Framing lumber, normally about $400 per 1,000 board feet, was up to $1,600 per 1,000 board feet in May, says Doug Fisher, executive officer of the Homebuilders Association of Greater Chattanooga. By mid-July, it had come down to $775. "There are some signs of it coming back in line," he says.

That cost increase typically adds an additional $24,000 per home, he says. Things will eventually settle down, but they won't ever be the way they were, Fisher adds.

"The [National Association of Home Builders] says it will take 18 months to get back to normal," he says. "I believe in Chattanooga we'll see a decline in the price of houses — slightly. We've always been behind in prices nationally."

Going Up

Lumber prices have been the big headline, but costs are climbing across the board, Dorsey says.

"Things you've had very stable pricing on for years are all of the sudden completely out of control," Dorsey says. "Some will go down, but there's such limited supply, many manufacturers are not accepting new business, so you can't really go out and negotiate better pricing."

Thomas has also seen increased prices for everything from electrical supplies and windows to plumbing fixtures. "It's all gone up," he says.

A labor shortage is also hitting manufacturers of essential building materials, Dorsey adds.

"It's not even necessarily the labor pool building the houses, but the labor on the manufacturing side with things like windows and interior trim," she says. "Windows went from a four-week lead time to an eight-week lead time overnight and then jumped to 20 to 22 weeks."

The shortages have hit materials that have always been abundant and steadily priced, she adds.

"It's things you don't think about, like drywall mud, flooring glue — things no one had ever had a shortage of," she says. "These shortages are throughout the country, and you can't move forward."

Pratt Home Builders hasn't stopped any construction, she says, in part because it has so many obligations to homeowners who bought pre-built homes in late 2020. In some cases, though, Pratt offered to let people out of their contracts when prices rose and shortages delayed construction.

"We've tried to work with buyers directly and give them a couple of different options," she says. "We keep everyone informed there will be delays in the construction process, and for some people that doesn't work and they may choose to do something different."

A few customers have opted to walk away, but most have wanted to stick it out, she says.

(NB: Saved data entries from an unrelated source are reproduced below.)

-- ==== Sys2Proof/Machine/Dispatch.lean ====
section
/-!
DEFINITION. One arm per command of Instr, each one direct call of its meaning.
-/

namespace Sys2Proof.Machine

open Sys2Proof
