/-- SEND starts a message with the port's words, tag, handler, class and standing for the node it names, and counts a reply it asks for;
it ends with BAD, BUSY or ABSENT where it cannot be sent; REPLY starts the answer and completes with RESULT 1 (R297, R298, R301). A
message that arrives for an inbox with room is placed there and counted, its SEND ended with RESULT 1, one for a full inbox is
refused BUSY; an expected reply enters the reply inbox and lowers the count expected, another is discarded (R299, R301). A take by
an inbox's owner returns the header of the head, shows its tag and data, and removes it; an empty inbox returns 0; RPCLR clears the
count of replies expected (R300, R301). The built-ins of an owned Ashlar answer a sender they accept, the owner's or a privileged
one, that asks for a reply: PING with the owner register, the Ashlar's number and its last closed step, COUNTERS with its eight
counters, PEEK with words of its memories; STEP_NOTIFY keeps a notification of a step still to be passed, and answers 9 for one
passed (R303, R304). What it says on the points of log entries 42 and 43 is the model's choice. Commands whose completion it
concludes: send, reply, activeMessageReceive, replyReceive, amTake, rpTake, replyCountClear, ping, stepNotify, counters, peek. -/
def Obligations.ActiveMessages : Prop :=
  (∀ (c : Fin 8) (p : Fin 4) (g : GOp) (t : Nat) (s : State),
     (portHolds c p 9 g s → g.sent = false →
       let rpl := bit g.arg 15
       let out := s.f (Reg.GRT_AM_STATUS.RP_OUT c p)
       let bad := decide (0xF10 ≤ g.obj % 4096) || bits g.obj 15 12 == 15 || (bit g.arg 14 && g.key.isNone) || (rpl && p.val == 3)
       (bad = true → ∃ u, exec (.send c p t) s = .next u ∧ portResult c p g 10 0 [] u ∧ u.flight = s.flight
         ∧ counted (Reg.GRT_OP_CNT c) 1 s u ∧ onlyRegs [Reg.GRT_OP_CNT c] s u ∧ memKept s u)
       ∧ (bad = false → rpl = true → out = 16 → ∃ u, exec (.send c p t) s = .next u ∧ portResult c p g 4 0 [] u
         ∧ u.flight = s.flight ∧ counted (Reg.GRT_OP_CNT c) 1 s u ∧ onlyRegs [Reg.GRT_OP_CNT c] s u ∧ memKept s u)
       ∧ (bad = false → (rpl = false ∨ out < 16) →
         (s.sendNode c g.arg g.key = none → ∃ u, exec (.send c p t) s = .next u ∧ portResult c p g 8 0 [] u
           ∧ u.flight = s.flight ∧ counted (Reg.GRT_OP_CNT c) 1 s u ∧ raises [.ABSENT_ACC] [Reg.GRT_OP_CNT c] s u ∧ memKept s u)
         ∧ ∀ n, s.sendNode c g.arg g.key = some n →
           ∃ u, exec (.send c p t) s = .next u ∧ counted (Reg.GRT_OP_CNT c) 1 s u ∧ memKept s u
             ∧ onlyRegs (Reg.GRT_OP_CNT c :: if rpl then [Reg.GRT_AM_STATUS c p] else []) s u
             ∧ u.f (Reg.GRT_AM_STATUS.RP_OUT c p) = out + (if rpl then 1 else 0)
             ∧ u.gop c p = some { g with sent := true }
             ∧ u.flight = s.flight ++ [{ dst := n, src := portNode c p, sys := g.key.isNone, priv := g.priv, cls := g.cls,
                                         key := g.key.getD 0, rpl, tag := bits g.arg 31 16, handler := g.obj % 4096,
                                         words := g.data.take (bits g.obj 15 12), port := some (c.val * 4 + p.val) }]))
     ∧ (portHolds c p 10 g s →
         (bits g.obj 15 12 = 15 → ∃ u, exec (.reply c p t) s = .next u ∧ portResult c p g 10 0 [] u ∧ u.flight = s.flight
           ∧ counted (Reg.GRT_OP_CNT c) 1 s u ∧ onlyRegs [Reg.GRT_OP_CNT c] s u ∧ memKept s u)
         ∧ (bits g.obj 15 12 < 15 → ∃ u, exec (.reply c p t) s = .next u ∧ portResult c p g 1 0 [] u
           ∧ counted (Reg.GRT_OP_CNT c) 1 s u ∧ onlyRegs [Reg.GRT_OP_CNT c] s u ∧ memKept s u
           ∧ u.flight = s.flight ++ [{ dst := g.arg % 128, src := portNode c p, reply := true, sys := g.key.isNone,
                                       priv := g.priv, cls := g.cls, key := g.key.getD 0, tag := bits g.arg 31 16,
                                       words := g.data.take (bits g.obj 15 12), status := 1 }]))
     ∧ ∀ (dst : Fin 128) (m : Msg) (rest : List Msg) (core : Nat), boxOf dst = some core → m.dst = dst →
         s.flight = m :: rest →
         let b := boxAt core
         (m.reply = false → s.absorbed m = true → (∀ k, m.port = some k → s.gop (k / 4) (k % 4) = none) →
           ∃ u, exec (.activeMessageReceive dst t) s = .next u ∧ u.flight = rest
             ∧ counted (Reg.MRT_ABSORB_CNT (dst.val / 16)) 1 s u ∧ memKept s u ∧ u.box core = s.box core)
         ∧ (m.reply = false → s.absorbed m = false → s.ovQueue core = none →
           ((s.box core).length < 16 →
             ∃ u, exec (.activeMessageReceive dst t) s = .next u ∧ u.flight = rest ∧ u.box core = s.box core ++ [m]
               ∧ counted (Reg.GRT_AM_CNT b.1) 1 s u ∧ memKept s u
               ∧ u.f (Reg.GRT_AM_STATUS.AM_LVL b.1 b.2) = (s.box core).length + 1
               ∧ ∀ h, m.port = some (c.val * 4 + p.val) → s.gop c p = some h → portResult c p h 1 0 [] u)
           ∧ (16 ≤ (s.box core).length →
             ∃ u, exec (.activeMessageReceive dst t) s = .next u ∧ u.flight = rest ∧ u.box core = s.box core
               ∧ counted (Reg.GRT_AM_BUSY_CNT b.1) 1 s u ∧ memKept s u
               ∧ ∀ h, m.port = some (c.val * 4 + p.val) → s.gop c p = some h → portResult c p h 4 0 [] u))
         ∧ (m.reply = true → s.absorbed m = false → s.f (Reg.GRT_AM_STATUS.RP_OUT b.1 b.2) = 0 →
           ∃ u, exec (.replyReceive dst t) s = .next u ∧ u.flight = rest ∧ counted (Reg.GRT_AM_DROP_CNT b.1) 1 s u
             ∧ onlyRegs [Reg.GRT_AM_DROP_CNT b.1] s u ∧ memKept s u)
         ∧ (m.reply = true → s.absorbed m = false → s.f (Reg.GRT_AM_STATUS.RP_OUT b.1 b.2) ≠ 0 → (s.rbox core).length < 16 →
           ∃ u, exec (.replyReceive dst t) s = .next u ∧ u.flight = rest ∧ u.rbox core = s.rbox core ++ [m]
             ∧ u.f (Reg.GRT_AM_STATUS.RP_OUT b.1 b.2) = s.f (Reg.GRT_AM_STATUS.RP_OUT b.1 b.2) - 1
             ∧ onlyRegs [Reg.GRT_AM_STATUS b.1 b.2] s u ∧ memKept s u))
  ∧ (∀ (m : Master) (c : Fin 8) (p : Fin 3) (s : State), portThere c p = true → portOwner m c p = true →
       let core := coreAt c p
       (s.box core = [] → ∃ u, exec (.amTake m c p) s = .next u ∧ u = { s with out := .read [0] :: s.out })
       ∧ (∀ x rest, s.box core = x :: rest → s.ovQueue core = none → core ≠ 16 →
           ∃ u, exec (.amTake m c p) s = .next u ∧ u.box core = rest ∧ u.out = .read [BitVec.ofNat 32 (headWord x)] :: s.out
             ∧ u.reg (Reg.GRT_AM_TAG c p) = BitVec.ofNat 32 (tagWord x)
             ∧ (∀ w, w < 14 → u.reg (Reg.GRT_AM_CUR c p w) = BitVec.ofNat 32 (x.words.getD w 0)) ∧ memKept s u)
       ∧ (s.rbox core = [] → ∃ u, exec (.rpTake m c p) s = .next u ∧ u = { s with out := .read [0] :: s.out })
       ∧ (∀ x rest, s.rbox core = x :: rest →
           ∃ u, exec (.rpTake m c p) s = .next u ∧ u.rbox core = rest ∧ u.out = .read [BitVec.ofNat 32 (headWord x)] :: s.out
             ∧ u.reg (Reg.GRT_AM_TAG c p) = BitVec.ofNat 32 (tagWord x)
             ∧ (∀ w, w < 14 → u.reg (Reg.GRT_AM_CUR c p w) = BitVec.ofNat 32 (x.words.getD w 0)) ∧ memKept s u)
       ∧ ∃ u, exec (.replyCountClear c p) s = .next u ∧ u.f (Reg.GRT_AM_STATUS.RP_OUT c p) = 0
           ∧ onlyRegs [Reg.GRT_AM_STATUS c p] s u ∧ u = { s with regs := u.regs })
  ∧ (∀ (a : Fin 64) (t : Nat) (m : Msg) (rest : List Msg) (s : State),
       s.flight = m :: rest → m.dst = a.val / 8 * 16 + a.val % 8 → m.reply = false → s.absorbed m = false →
       s.builtinCheck a m = 1 → m.rpl = true → m.port = none →
       let answer := fun (st : Nat) (ws : List Nat) (u : State) => u.flight = rest ++
         [{ dst := m.src, src := a.val / 8 * 16 + a.val % 8, reply := true, sys := m.sys, key := m.key, tag := m.tag, words := ws,
            status := st }]
       (m.handler = 0xF00 → 0 < (s.ash a).nextClose → ∃ u, exec (.ping a t) s = .next u
         ∧ answer 1 [(s.reg (Reg.ASH_OWNER a)).toNat, a.val, ((s.ash a).nextClose - 1) % 2 ^ 32] u
         ∧ u = { s with now := max s.now t, flight := u.flight })
       ∧ (m.handler = 0xF02 → ∃ u, exec (.counters a t) s = .next u
         ∧ answer 1 ([Reg.ASH_EVT_CNT a, Reg.ASH_PAIR_CNT a, Reg.ASH_LATE_CNT a, Reg.ASH_SAT_CNT a, Reg.CHS_PASS_CNT a,
             Reg.CHS_SPIKE_CNT a, Reg.CHS_CUT_CNT a, Reg.ASH_LRN_DROP_CNT a].map fun r => (s.reg r).toNat) u
         ∧ u = { s with now := max s.now t, flight := u.flight })
       ∧ (∀ off n, m.handler = 0xF03 → m.words = [off, n] →
         (off % 4 = 0 → 0 < n → n ≤ 14 → inAshMem off (4 * n) = true →
           ∃ u, exec (.peek a t) s = .next u ∧ answer 1 ((List.range n).map fun i => s.m32 (ashWin a + off + 4 * i)) u
             ∧ u = { s with now := max s.now t, flight := u.flight })
         ∧ ((off % 4 ≠ 0 ∨ n = 0 ∨ 14 < n ∨ inAshMem off (4 * n) = false) →
           exec (.peek a t) s = .next { s with now := max s.now t, flight := rest }))
       ∧ (∀ lo hi o k, m.handler = 0xF01 → m.words = [lo, hi, o, k] → o < 16384 →
         let n := stepNear (s.ash a).nextClose (lo + hi % 65536 * 2 ^ 32)
         (s.stepDone a n = true → ∃ u, exec (.stepNotify a t) s = .next u ∧ u.ash a = s.ash a
           ∧ (s.oValid o = false → answer 9 [] u ∧ u = { s with now := max s.now t, flight := u.flight }))
         ∧ (s.stepDone a n = false → 4 ≤ (s.ash a).notif.length →
           exec (.stepNotify a t) s = .next { s with now := max s.now t, flight := rest })
         ∧ (s.stepDone a n = false → (s.ash a).notif.length < 4 →
           ∃ u, exec (.stepNotify a t) s = .next u ∧ answer 1 [] u
             ∧ u.ash a = { s.ash a with notif := (s.ash a).notif ++ [(n, o, k)] }
             ∧ u = { s with now := max s.now t, flight := u.flight, ashlars := u.ashlars })))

Now builders are in the strange position of limiting sales during what is normally the height of building season, Dorsey says.

"It's very counter-intuitive to cap sales, but what we are realizing is that we have to, that there's only so many homes we can build," she says.

Affordability Crisis

In November, Thomas updated his contracts to allow prospective buyers to walk away after RP Homes re-estimates costs before they begin construction.

"Six weeks before we start, we'll let you know the price and you don't have to do it," he says. "We wanted to be fair."

Thomas founded RP Homes in 2018 with an eye toward building affordable homes for working families, he says. But as costs have gone up, people are still buying.

"Last year, our average [sale price] was $285,000," he says. "That same house now is $335,000 and people aren't even blinking an eye at that."

A few years ago, he was selling 10% to 20% of his homes to out-of-town buyers, Thomas says. Now about half the homes go to buyers who are new to Chattanooga.

"It's good for our city that there are a lot of people moving here," says Thomas, who expects to close about 100 homes sales this year. "But I'm trying to figure out how to crack the affordability crisis because it's coming."

Materials cost increases mean about a 20% to 25% jump in the price of a home, which can be a deal-breaker for families, Dorsey says.

"I'm very concerned prospective buyers will be ultimately priced out of the market," she says.

Pratt builds about 200 homes a year, and this is the time she'd normally be planning the 2022 builds, Dorsey says. But planning is a tough game right now, she adds.

"We're at the end of our start year for houses that could close this year," she says. "I'm looking at next year's plan, and there seems to be a lot of question marks in the supply chain."